*** GIVEN INFORMATION ***

/-! ## `setVpc` -/

@[simp] theorem State.setVpc_now (s : State) (v : Vpc) : (s.setVpc v).now = s.now := rfl
@[simp] theorem State.setVpc_inReset (s : State) (v : Vpc) : (s.setVpc v).inReset = s.inReset := rfl
@[simp] theorem State.setVpc_hl (s : State) (v : Vpc) : (s.setVpc v).hl = s.hl := rfl
@[simp] theorem State.setVpc_lts (s : State) (v : Vpc) : (s.setVpc v).lts = s.lts := rfl
@[simp] theorem State.setVpc_flc (s : State) (v : Vpc) : (s.setVpc v).flc = s.flc := rfl
@[simp] theorem State.setVpc_pts (s : State) (v : Vpc) : (s.setVpc v).pts = s.pts := rfl
@[simp] theorem State.setVpc_rie (s : State) (v : Vpc) : (s.setVpc v).rie = s.rie := rfl
@[simp] theorem State.setVpc_sau (s : State) (v : Vpc) : (s.setVpc v).sau = s.sau := rfl
@[simp] theorem State.setVpc_dat (s : State) (v : Vpc) : (s.setVpc v).dat = s.dat := rfl
@[simp] theorem State.setVpc_td (s : State) (v : Vpc) : (s.setVpc v).td = s.td := rfl
@[simp] theorem State.setVpc_ttc (s : State) (v : Vpc) : (s.setVpc v).ttc = s.ttc := rfl
@[simp] theorem State.setVpc_vpc (s : State) (v : Vpc) : (s.setVpc v).vpc = v := rfl
@[simp] theorem State.setVpc_serial (s : State) (v : Vpc) : (s.setVpc v).serial = s.serial := rfl
@[simp] theorem State.setVpc_freeUse (s : State) (v : Vpc) : (s.setVpc v).freeUse = s.freeUse := rfl
@[simp] theorem State.setVpc_work (s : State) (v : Vpc) : (s.setVpc v).work = s.work := rfl
@[simp] theorem State.setVpc_rescanDue (s : State) (v : Vpc) : (s.setVpc v).rescanDue = s.rescanDue := rfl
@[simp] theorem State.setVpc_pending (s : State) (v : Vpc) : (s.setVpc v).pending = s.pending := rfl

/-! ## `setRunner` -/

@[simp] theorem State.setRunner_now (s : State) (r : Runner) : (s.setRunner r).now = s.now := rfl
@[simp] theorem State.setRunner_inReset (s : State) (r : Runner) : (s.setRunner r).inReset = s.inReset := rfl
@[simp] theorem State.setRunner_hl (s : State) (r : Runner) : (s.setRunner r).hl = s.hl := rfl
@[simp] theorem State.setRunner_lts (s : State) (r : Runner) : (s.setRunner r).lts = s.lts := rfl
@[simp] theorem State.setRunner_flc (s : State) (r : Runner) : (s.setRunner r).flc = s.flc := rfl
@[simp] theorem State.setRunner_pts (s : State) (r : Runner) : (s.setRunner r).pts = s.pts := rfl
@[simp] theorem State.setRunner_rie (s : State) (r : Runner) : (s.setRunner r).rie = s.rie := rfl
@[simp] theorem State.setRunner_sau (s : State) (r : Runner) : (s.setRunner r).sau = s.sau := rfl
@[simp] theorem State.setRunner_dat (s : State) (r : Runner) : (s.setRunner r).dat = s.dat := rfl
@[simp] theorem State.setRunner_td (s : State) (r : Runner) : (s.setRunner r).td = s.td := rfl
@[simp] theorem State.setRunner_ttc (s : State) (r : Runner) : (s.setRunner r).ttc = s.ttc := rfl
@[simp] theorem State.setRunner_vpc (s : State) (r : Runner) : (s.setRunner r).vpc = { s.vpc with runner := r } := rfl
@[simp] theorem State.setRunner_serial (s : State) (r : Runner) : (s.setRunner r).serial = s.serial := rfl
@[simp] theorem State.setRunner_freeUse (s : State) (r : Runner) : (s.setRunner r).freeUse = s.freeUse := rfl
@[simp] theorem State.setRunner_work (s : State) (r : Runner) : (s.setRunner r).work = s.work := rfl
@[simp] theorem State.setRunner_rescanDue (s : State) (r : Runner) : (s.setRunner r).rescanDue = s.rescanDue := rfl
@[simp] theorem State.setRunner_pending (s : State) (r : Runner) : (s.setRunner r).pending = s.pending := rfl

/-! ## `setHl` -/

@[simp] theorem State.setHl_now (s : State) (h : Hl) : (s.setHl h).now = s.now := rfl
@[simp] theorem State.setHl_inReset (s : State) (h : Hl) : (s.setHl h).inReset = s.inReset := rfl
@[simp] theorem State.setHl_hl (s : State) (h : Hl) : (s.setHl h).hl = h := rfl
@[simp] theorem State.setHl_lts (s : State) (h : Hl) : (s.setHl h).lts = s.lts := rfl
@[simp] theorem State.setHl_flc (s : State) (h : Hl) : (s.setHl h).flc = s.flc := rfl
@[simp] theorem State.setHl_pts (s : State) (h : Hl) : (s.setHl h).pts = s.pts := rfl
@[simp] theorem State.setHl_rie (s : State) (h : Hl) : (s.setHl h).rie = s.rie := rfl
@[simp] theorem State.setHl_sau (s : State) (h : Hl) : (s.setHl h).sau = s.sau := rfl
@[simp] theorem State.setHl_dat (s : State) (h : Hl) : (s.setHl h).dat = s.dat := rfl
@[simp] theorem State.setHl_td (s : State) (h : Hl) : (s.setHl h).td = s.td := rfl
@[simp] theorem State.setHl_ttc (s : State) (h : Hl) : (s.setHl h).ttc = s.ttc := rfl
@[simp] theorem State.setHl_vpc (s : State) (h : Hl) : (s.setHl h).vpc = s.vpc := rfl
@[simp] theorem State.setHl_serial (s : State) (h : Hl) : (s.setHl h).serial = s.serial := rfl
@[simp] theorem State.setHl_freeUse (s : State) (h : Hl) : (s.setHl h).freeUse = s.freeUse := rfl
@[simp] theorem State.setHl_work (s : State) (h : Hl) : (s.setHl h).work = s.work := rfl
@[simp] theorem State.setHl_rescanDue (s : State) (h : Hl) : (s.setHl h).rescanDue = s.rescanDue := rfl
@[simp] theorem State.setHl_pending (s : State) (h : Hl) : (s.setHl h).pending = s.pending := rfl

/-! ## `setLts` -/

@[simp] theorem State.setLts_now (s : State) (l : Lts) : (s.setLts l).now = s.now := rfl
@[simp] theorem State.setLts_inReset (s : State) (l : Lts) : (s.setLts l).inReset = s.inReset := rfl
@[simp] theorem State.setLts_hl (s : State) (l : Lts) : (s.setLts l).hl = s.hl := rfl
@[simp] theorem State.setLts_lts (s : State) (l : Lts) : (s.setLts l).lts = l := rfl
@[simp] theorem State.setLts_flc (s : State) (l : Lts) : (s.setLts l).flc = s.flc := rfl
@[simp] theorem State.setLts_pts (s : State) (l : Lts) : (s.setLts l).pts = s.pts := rfl
@[simp] theorem State.setLts_rie (s : State) (l : Lts) : (s.setLts l).rie = s.rie := rfl
@[simp] theorem State.setLts_sau (s : State) (l : Lts) : (s.setLts l).sau = s.sau := rfl
@[simp] theorem State.setLts_dat (s : State) (l : Lts) : (s.setLts l).dat = s.dat := rfl
@[simp] theorem State.setLts_td (s : State) (l : Lts) : (s.setLts l).td = s.td := rfl
@[simp] theorem State.setLts_ttc (s : State) (l : Lts) : (s.setLts l).ttc = s.ttc := rfl
@[simp] theorem State.setLts_vpc (s : State) (l : Lts) : (s.setLts l).vpc = s.vpc := rfl
@[simp] theorem State.setLts_serial (s : State) (l : Lts) : (s.setLts l).serial = s.serial := rfl
@[simp] theorem State.setLts_freeUse (s : State) (l : Lts) : (s.setLts l).freeUse = s.freeUse := rfl
@[simp] theorem State.setLts_work (s : State) (l : Lts) : (s.setLts l).work = s.work := rfl
@[simp] theorem State.setLts_rescanDue (s : State) (l : Lts) : (s.setLts l).rescanDue = s.rescanDue := rfl
@[simp] theorem State.setLts_pending (s : State) (l : Lts) : (s.setLts l).pending = s.pending := rfl

/-! ## `post` -/

@[simp] theorem State.post_now (s : State) (w : Work) : (s.post w).now = s.now := rfl
@[simp] theorem State.post_inReset (s : State) (w : Work) : (s.post w).inReset = s.inReset := rfl
@[simp] theorem State.post_hl (s : State) (w : Work) : (s.post w).hl = s.hl := rfl
@[simp] theorem State.post_lts (s : State) (w : Work) : (s.post w).lts = s.lts := rfl
@[simp] theorem State.post_flc (s : State) (w : Work) : (s.post w).flc = s.flc := rfl
@[simp] theorem State.post_pts (s : State) (w : Work) : (s.post w).pts = s.pts := rfl
@[simp] theorem State.post_rie (s : State) (w : Work) : (s.post w).rie = s.rie := rfl
@[simp] theorem State.post_sau (s : State) (w : Work) : (s.post w).sau = s.sau := rfl
@[simp] theorem State.post_dat (s : State) (w : Work) : (s.post w).dat = s.dat := rfl
@[simp] theorem State.post_td (s : State) (w : Work) : (s.post w).td = s.td := rfl
@[simp] theorem State.post_ttc (s : State) (w : Work) : (s.post w).ttc = s.ttc := rfl
@[simp] theorem State.post_vpc (s : State) (w : Work) : (s.post w).vpc = s.vpc := rfl
@[simp] theorem State.post_serial (s : State) (w : Work) : (s.post w).serial = s.serial := rfl
@[simp] theorem State.post_freeUse (s : State) (w : Work) : (s.post w).freeUse = s.freeUse := rfl
@[simp] theorem State.post_work (s : State) (w : Work) : (s.post w).work = s.work ++ [w] := rfl
@[simp] theorem State.post_rescanDue (s : State) (w : Work) : (s.post w).rescanDue = s.rescanDue := rfl
@[simp] theorem State.post_pending (s : State) (w : Work) : (s.post w).pending = s.pending := rfl

/-! ## `triggerRescan` -/

@[simp] theorem State.triggerRescan_now (s : State) : (s.triggerRescan).now = s.now := rfl
@[simp] theorem State.triggerRescan_inReset (s : State) : (s.triggerRescan).inReset = s.inReset := rfl
@[simp] theorem State.triggerRescan_hl (s : State) : (s.triggerRescan).hl = s.hl := rfl
@[simp] theorem State.triggerRescan_lts (s : State) : (s.triggerRescan).lts = s.lts := rfl
@[simp] theorem State.triggerRescan_flc (s : State) : (s.triggerRescan).flc = s.flc := rfl
@[simp] theorem State.triggerRescan_pts (s : State) : (s.triggerRescan).pts = s.pts := rfl
@[simp] theorem State.triggerRescan_rie (s : State) : (s.triggerRescan).rie = s.rie := rfl
@[simp] theorem State.triggerRescan_sau (s : State) : (s.triggerRescan).sau = s.sau := rfl
@[simp] theorem State.triggerRescan_dat (s : State) : (s.triggerRescan).dat = s.dat := rfl
@[simp] theorem State.triggerRescan_td (s : State) : (s.triggerRescan).td = s.td := rfl
@[simp] theorem State.triggerRescan_ttc (s : State) : (s.triggerRescan).ttc = s.ttc := rfl
@[simp] theorem State.triggerRescan_vpc (s : State) : (s.triggerRescan).vpc = s.vpc := rfl
@[simp] theorem State.triggerRescan_serial (s : State) : (s.triggerRescan).serial = s.serial := rfl
@[simp] theorem State.triggerRescan_freeUse (s : State) : (s.triggerRescan).freeUse = s.freeUse := rfl
@[simp] theorem State.triggerRescan_work (s : State) : (s.triggerRescan).work = s.work := rfl
@[simp] theorem State.triggerRescan_rescanDue (s : State) : (s.triggerRescan).rescanDue = true := rfl
@[simp] theorem State.triggerRescan_pending (s : State) : (s.triggerRescan).pending = s.pending := rfl

/-! ## `reach` -/

@[simp] theorem State.reach_now (s : State) (t : Nat) : (s.reach t).now = max s.now t := rfl
@[simp] theorem State.reach_inReset (s : State) (t : Nat) : (s.reach t).inReset = s.inReset := rfl
@[simp] theorem State.reach_hl (s : State) (t : Nat) : (s.reach t).hl = s.hl := rfl
@[simp] theorem State.reach_lts (s : State) (t : Nat) : (s.reach t).lts = s.lts := rfl
@[simp] theorem State.reach_flc (s : State) (t : Nat) : (s.reach t).flc = s.flc := rfl
@[simp] theorem State.reach_pts (s : State) (t : Nat) : (s.reach t).pts = s.pts := rfl
@[simp] theorem State.reach_rie (s : State) (t : Nat) : (s.reach t).rie = s.rie := rfl
@[simp] theorem State.reach_sau (s : State) (t : Nat) : (s.reach t).sau = s.sau := rfl
@[simp] theorem State.reach_dat (s : State) (t : Nat) : (s.reach t).dat = s.dat := rfl
@[simp] theorem State.reach_td (s : State) (t : Nat) : (s.reach t).td = s.td := rfl
@[simp] theorem State.reach_ttc (s : State) (t : Nat) : (s.reach t).ttc = s.ttc := rfl
@[simp] theorem State.reach_vpc (s : State) (t : Nat) : (s.reach t).vpc = s.vpc := rfl
@[simp] theorem State.reach_serial (s : State) (t : Nat) : (s.reach t).serial = s.serial := rfl
@[simp] theorem State.reach_freeUse (s : State) (t : Nat) : (s.reach t).freeUse = s.freeUse := rfl
@[simp] theorem State.reach_work (s : State) (t : Nat) : (s.reach t).work = s.work := rfl
@[simp] theorem State.reach_rescanDue (s : State) (t : Nat) : (s.reach t).rescanDue = s.rescanDue := rfl
@[simp] theorem State.reach_pending (s : State) (t : Nat) : (s.reach t).pending = s.pending := rfl

end Sys2Proof.Machine
end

*** End of GIVEN INFORMATION ***

Starting at the line in the records above that contains "t).flc = s.flc := rfl", output every line up to and including the last one, with nothing added.

PROBLEM SOLUTION
@[simp] theorem State.reach_flc (s : State) (t : Nat) : (s.reach t).flc = s.flc := rfl
@[simp] theorem State.reach_pts (s : State) (t : Nat) : (s.reach t).pts = s.pts := rfl
@[simp] theorem State.reach_rie (s : State) (t : Nat) : (s.reach t).rie = s.rie := rfl
@[simp] theorem State.reach_sau (s : State) (t : Nat) : (s.reach t).sau = s.sau := rfl
@[simp] theorem State.reach_dat (s : State) (t : Nat) : (s.reach t).dat = s.dat := rfl
@[simp] theorem State.reach_td (s : State) (t : Nat) : (s.reach t).td = s.td := rfl
@[simp] theorem State.reach_ttc (s : State) (t : Nat) : (s.reach t).ttc = s.ttc := rfl
@[simp] theorem State.reach_vpc (s : State) (t : Nat) : (s.reach t).vpc = s.vpc := rfl
@[simp] theorem State.reach_serial (s : State) (t : Nat) : (s.reach t).serial = s.serial := rfl
@[simp] theorem State.reach_freeUse (s : State) (t : Nat) : (s.reach t).freeUse = s.freeUse := rfl
@[simp] theorem State.reach_work (s : State) (t : Nat) : (s.reach t).work = s.work := rfl
@[simp] theorem State.reach_rescanDue (s : State) (t : Nat) : (s.reach t).rescanDue = s.rescanDue := rfl
@[simp] theorem State.reach_pending (s : State) (t : Nat) : (s.reach t).pending = s.pending := rfl

end Sys2Proof.Machine
end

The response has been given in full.